Lawson Whiting, Brown‑Forman’s president and chief executive officer, said: “In a challenging year within the spirits industry, Brown‑Forman remained agile and focused on the long-term growth of our brands and our business.
“While our fiscal 2024 organic results reflect the inventory reductions across the entire spirits value chain, when you adjust for the changes in distributor inventory, we feel good about the results we delivered and are confident in the strength of our strategy, brands, and business.
“As we look to fiscal 2025, we believe we can build on this foundation and deliver top and bottom line organic growth as well as continued gross margin expansion.”
Premium Bourbons outperform Jack Daniel’s
In fiscal 2024, organic net sales of the firm’s whisky brands declined by 2%, caused by lower volumes for Jack Daniel’s, which the brand said reflected ‘an estimated net decrease in distributor inventories’. The exception was Jack Daniel’s Tennessee Apple, which soared by 33%. The core Jack Daniel’s line dipped by 2%, while its Honey variant fell by 5%.
Brown-Forman’s premium Bourbons fared better, with Woodford Reserve growing by 3% and Old Forester by 11%. The ‘Rest of Whiskey’ segment – which includes Scotch whisky Glenglassaugh – rose by 16%.
Tequila sales fell by 7%, with El Jimador dropping by 1% and Herradura by 13%. Brown-Forman stated that Herradura experienced lower volumes in the US due to ‘an estimated net decrease in distributor inventories’.

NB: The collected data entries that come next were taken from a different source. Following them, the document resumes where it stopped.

/-- The products of a panel. -/
def products (a b : MVec) : List XReal := (a.zip b).filterMap fun x => match x with
  | (some u, some w) => some (u.mul w)
  | _ => none

/-- The accumulator element after one panel. -/
def addPanel (t : W32) (xs : List XReal) : W32 :=
  if xs.isEmpty then t
  else
    let x := sumTerms false xs
    if x.isZero then t
    else BitVec.ofNat 32 (roundFmt (XReal.add false (decodeFmt t.toNat fp32) (decodeFmt (roundFmt x fp32 0) fp32)) fp32 0)

/-- The accumulator element after one row of A meets one column of B: panels in ascending order. -/
def addRow (t : W32) (a b : List MVec) : W32 := (a.zip b).foldl (fun t x => addPanel t (products x.1 x.2)) t

/-- Element (m, n) of an accumulator tile as its list holds it. -/
def tileIndex (tile m n : Nat) : Nat := tile * 49152 + m * 384 + n
def tileRead : List (Nat × W32) → Nat → W32
  | [], _ => 0
  | (k, x) :: rest, i => if i = k then x else if i < k then 0 else tileRead rest i
def tileWrite : List (Nat × W32) → Nat → W32 → List (Nat × W32)
  | [], i, x => if x = 0 then [] else [(i, x)]
  | (k, y) :: rest, i, x =>
    if i < k then (if x = 0 then (k, y) :: rest else (i, x) :: (k, y) :: rest)
    else if i = k then (if x = 0 then rest else (i, x) :: rest)
    else (k, y) :: tileWrite rest i x

/-- A step's accumulation into a tile (R325). -/
def accumulate (ts : List (Nat × W32)) (tile : Nat) (a b : List MVec) : List (Nat × W32) :=
  let bs := b.map panelsOf
  a.zipIdx.foldl (fun ts r =>
    let row := panelsOf r.1
    bs.zipIdx.foldl (fun ts c =>
      let i := tileIndex tile r.2 c.2
      tileWrite ts i (addRow (tileRead ts i) row c.1)) ts) ts

/-- The bitmap of a vector over one panel. -/
def panelBits (v : MVec) : List Bool := v.map Option.isSome

/-- Slots streamed and skipped by a step (R326). -/
def slotsOf (a b : List MVec) : Nat × Nat :=
  let bs := b.map panelsOf
  let n := ((b.head?).map fun v => panels v.length).getD 0
  let run := (a.map fun r => ((panelsOf r).zipIdx.filter fun x =>
    let o := bs.foldl (fun (o : List Bool) v => (panelBits (v.getD x.2 [])).zipIdx.map fun y => y.1 || o.getD y.2 false) []
    ((panelBits x.1).zipIdx.any fun y => y.1 && o.getD y.2 false)).length).sum
  (run, a.length * n - run)

/-! ### The reservation table and its arbiter (R219, R220, R327) -/

/-- Entries that a core's requests take. -/
def Cluster.entriesOf (c : Cluster) (core : Nat) : Nat := (c.resv.filter fun r => r.core == core).length

/-- Whether a request of a core finds an entry (R219): four are kept for each core, and sixteen are shared. -/
def Cluster.hasEntry (c : Cluster) (cluster core : Nat) : Bool :=
  decide (c.entriesOf core < 4) || decide (((coresIn cluster).map fun k => c.entriesOf k - 4).sum < 16)

/-- Whether the group of a request is saved: the arbiter grants nothing to it (R363). -/
def State.reqSaved (s : State) (r : MatReq) : Bool :=
  (s.allGroups.find? fun g => g.wg == r.wg && g.gidx == r.gidx && g.slot != 64).any fun g => decide (g.status = GroupStatus.saved)

/-- Whether a request may be granted now (R327): no pass on its tile is under way, and its group's earlier requests have had their grants. -/
def Cluster.grantable (c : Cluster) (r : MatReq) : Bool :=
  !r.granted && !r.ended
    && c.resv.all fun q => (decide (r.id ≤ q.id) || q.wg != r.wg || q.gidx != r.gidx || q.ended || (q.granted && decide (q.steps ≤ q.done + 1)))
      && !(q.granted && r.fn != 22 && q.fn != 22 && q.tile == r.tile)

/-- A core's candidate for a sub-array (R220): its oldest request for it. -/
def State.candidate (s : State) (cluster sub core : Nat) : Option MatReq :=
  let c := s.cluster cluster
  ((c.resv.find? fun r => r.sub == sub && r.core == core && !r.granted && !r.ended && !s.reqSaved r).bind fun r => if c.grantable r then some r else none)

/-- The request that wins a free sub-array (R220): the highest priority, and among equals the cores take turns. -/
def State.winner (s : State) (cluster sub : Nat) : Option MatReq :=
  let a := (s.cluster cluster).subs.getD sub {}
  let first := match a.lastCore with
    | none => 0
    | some c => (c + 1) % 4
  let cands := ((List.range 4).map fun k => (first + k) % 4).filterMap fun j => s.candidate cluster sub (4 * cluster + j)
  cands.foldl (fun best r => match best with
    | none => some r
    | some b => if b.prio < r.prio then some r else some b) none

/-- A request's record changed. -/
def State.updReq (s : State) (cluster id : Nat) (f : MatReq → MatReq) : State :=
  s.updCluster cluster fun c => { c with resv := c.resv.map fun r => if r.id == id then f r else r }

/-- A sub-array's record changed. -/
def State.updSub (s : State) (cluster sub : Nat) (f : SubArray → SubArray) : State :=
  s.updCluster cluster fun c => { c with subs := modifyAt f sub c.subs }

/-- The formats of a request's descriptors. -/
def MatReq.fa (r : MatReq) : ElemFmt := (matFmt (Desc.fmt r.ta) r.da).getD { num := fp32 }
def MatReq.fb (r : MatReq) : ElemFmt := (matFmt (Desc.fmt r.tb) r.db).getD { num := fp32 }

/-- The block of B at a step as a latch would hold it now (R324). -/
def State.blockOf (s : State) (r : MatReq) (step : Nat) : Latch :=
  let d : Desc := r.tb
  let runs := d.runs r.fb step
  { store := s.matStore r.wg d.space, desc := setField (setField (setField (setField d 77 22 (d.baseAt step).toNat) 15 22 (d.auxAt step).toNat) 37 20 0) 0 15 0
    fmt := r.db, runs := runs, cells := (s.matCells r.wg d.space).filter fun c => runs.any fun x => decide (x.1 ≤ c.1) && decide (c.1 < x.1 + x.2) }

/-- The element format with which a block was latched (R33). -/
def Latch.elem (l : Latch) : ElemFmt := (matFmt (Desc.fmt l.desc) l.fmt).getD { num := fp32 }

/-- The columns of a latched block. -/
def Latch.vecs (l : Latch) : List MVec := plainVecs l.cells l.desc l.elem 0

/-- Cycles to latch a block: 512 of its bytes a clock (R326). -/
def Latch.cost (l : Latch) : Nat := ((l.runs.map fun x => x.2).sum + 511) / 512

/-- Whether a latch holds the block that another record names: the same memory, place, format code and shape (R324). (DEDUCED, log entry 79, safe.) -/
def Latch.same (l m : Latch) : Bool := decide (l.store = m.store) && l.desc == m.desc

/-- The front latch for a step that streams a block, and the block if it must be latched first. At a step boundary a back latch that holds the block
comes to the front (`mwld` or the step before has filled it); a front latch that holds it unwritten is used again. (DEDUCED, log entry 79, safe.) -/
def SubArray.feed (x : SubArray) (own : Latch) (first : Bool) : SubArray × Option Latch :=
  if x.back.any fun l => l.same own && !(first && l.spent) then ({ x with front := x.back, back := none }, none)
  else if x.front.any fun l => l.same own && !l.spent then (x, none)
  else ({ x with front := some own, back := none }, some own)

/-- The back latch filled with the next step's block while the front latch streams, and that block if it is latched: none where the front latch will
be used again (R324). (DEDUCED, log entry 79, safe.) -/
def SubArray.ahead (x : SubArray) (next : Latch) : SubArray × Option Latch :=
  if x.front.any fun l => l.same next && !l.spent then (x, none) else ({ x with back := some next }, some next)

/-- The latch for a step of an `mloop`: by R324 a write to what the first step reads of A leaves the latched block as it is, by R393 the stamp shows
that the block is latched again; a free bit decides. (DEDUCED, log entry 79, safe.) -/
def Latch.forStep (l : Latch) (r : MatReq) : Latch :=
  let open_ := decide (r.done = 0) && decide (Desc.space r.ta = Desc.space r.tb) && !l.near.isEmpty && (Config.freeByte r.mix).getLsbD 1
  { l with spent := l.spent || (open_ && (aRuns r.ta r.fa 0 (Desc.len r.tb)).any fun x => l.near.any fun y =>
      decide (x.1 < y.1 + y.2) && decide (y.1 < x.1 + x.2)) }

/-- The latches of a sub-array for a step of an `mloop`, its own block if it is latched now, and the next one if it is. -/
def State.latching (s : State) (cluster : Nat) (r : MatReq) : SubArray × Option Latch × Option Latch :=
  let x := (s.cluster cluster).subs.getD r.sub {}
  let (x, own) := SubArray.feed { x with front := x.front.map fun l => l.forStep r, back := x.back.map fun l => l.forStep r } (s.blockOf r r.done) (r.done == 0)
  if r.done + 1 < r.steps then
    let (x, next) := x.ahead (s.blockOf r (r.done + 1))
    (x, own, next)
  else (x, own, none)

/-- The cycles of a pass and their phases (Table 17-4, R330): copy-in, compute, copy-out. -/
structure PassCost where
  copyIn : Nat := 0
  compute : Nat := 0
  copyOut : Nat := 0
  deriving DecidableEq, Repr
def PassCost.total (c : PassCost) : Nat := 64 + c.copyIn + c.compute + c.copyOut

/-- A step of an `mloop` (R325, R347): the state with T accumulated and the next block latched, its cost, and its slots. -/
def State.loopStep (s : State) (cluster : Nat) (r : MatReq) : State × PassCost × Nat × Nat :=
  let db : Desc := r.tb
  let da : Desc := r.ta
  let (x, own, next) := s.latching cluster r
  let held := x.front.getD (s.blockOf r r.done)
  let b := held.vecs
  let a := aVecs (s.matCells r.wg da.space) da r.fa r.done db.len
  let (run, skip) := slotsOf a b
  let rate := (stepClass (max r.fa.num.width held.elem.num.width)).1
  let compute := (run + rate - 1) / rate
  let ownCost := if r.done = 0 then (own.map Latch.cost).getD 0 else 0
  let s := s.updSub cluster r.sub fun y => { y with front := x.front, back := x.back }
  (s.updCluster cluster fun c => { c with tiles := accumulate c.tiles r.tile a b },
    { copyIn := ownCost + ((next.map Latch.cost).getD 0 - compute), compute := compute }, run, skip)

/-- The elements of a tile in a box of rows and columns. -/
def box (m n : Nat) : List (Nat × Nat) := (List.range m).flatMap fun i => (List.range n).map fun j => (i, j)

/-- Where an accumulator tile lies in its cluster's accumulator memory, and a row of it (R319). -/
def tileOff (tile row : Nat) : Nat := 196608 * tile + 1536 * row

/-- `mzero`'s pass (R348). -/
def Cluster.zeroTile (c : Cluster) (tile : Nat) : Cluster :=
  { c with tiles := c.tiles.filter (fun x => x.1 / 49152 != tile), poisoned := c.poisoned.filter fun x => x != tile }
def State.zeroTile (s : State) (cluster tile : Nat) : State := (s.updCluster cluster fun c => c.zeroTile tile).repair (.acc cluster) (tileOff tile 0) 196608

/-- `mput`'s pass (R348); a tile written in full is no longer poisoned (R329). -/
def State.putTile (s : State) (cluster : Nat) (r : MatReq) : State :=
  let d : Desc := r.tb
  let m := s.matCells r.wg d.space
  let s := (List.range d.vecs).foldl (fun s i => s.repair (.acc cluster) (tileOff r.tile i) (4 * d.len)) s
  s.updCluster cluster fun c =>
    { c with
      tiles := (box d.vecs d.len).foldl (fun ts x =>
        tileWrite ts (tileIndex r.tile x.1 x.2) (BitVec.ofNat 32 (m.readNat (d.base + x.1 * d.stride + 4 * x.2) 4))) c.tiles
      poisoned := if d.vecs = 128 ∧ d.len = 384 then c.poisoned.filter fun x => x != r.tile else c.poisoned }

/-- A row of element patterns written into its containers: a nibble beside them keeps its value. -/
def packRow (f : ElemFmt) (old : Nat) (codes : List Nat) : Nat :=
  (codes.zipIdx.foldl (fun (x : BitVec 4096) c => setField x (c.2 * f.bits) f.bits (c.1 % 2 ^ f.num.width)) (BitVec.ofNat 4096 old)).toNat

Diplomático rum and Gin Mare drove the firm’s ‘Rest of Portfolio’ segment by 15%, while ready-to-drink (RTD) brand New Mix reported organic growth of 17%. Sales of Jack Daniel’s RTDs fell by 5% driven by lower volumes of the Jack Daniel’s & Cola RTD, though the firm added that this was partially offset by the continued launch of the co-branded Jack Daniel’s & Coca-Cola RTD.
The sale of Finlandia vodka and Sonoma-Cutrer wine resulted in a gain of US$267m. Coca-Cola’s bottling arm purchased the former for US$220m.
By region, US sales fell by 4% and ‘developed international’ markets dropped by 5%. Within this region, the UK fell by 14% and Australia by 6%, while Germany grew by 7% and Canada by 2%.
The firm reported that declines were largely offset by growth in emerging markets (up by 8%) – which includes Mexico (up 6%), Poland (up 11%) and Brazil (up 3%) – and travel retail (up 6%).
The firm also clarified that all of Jack Daniel’s Country Cocktails are now supplied, sold and distributed by Pabst Brewing Company. In 2023 it was revealed that the Country Cocktails warehouse was being repurposed to focus on the firm’s super-premium American whiskey portfolio.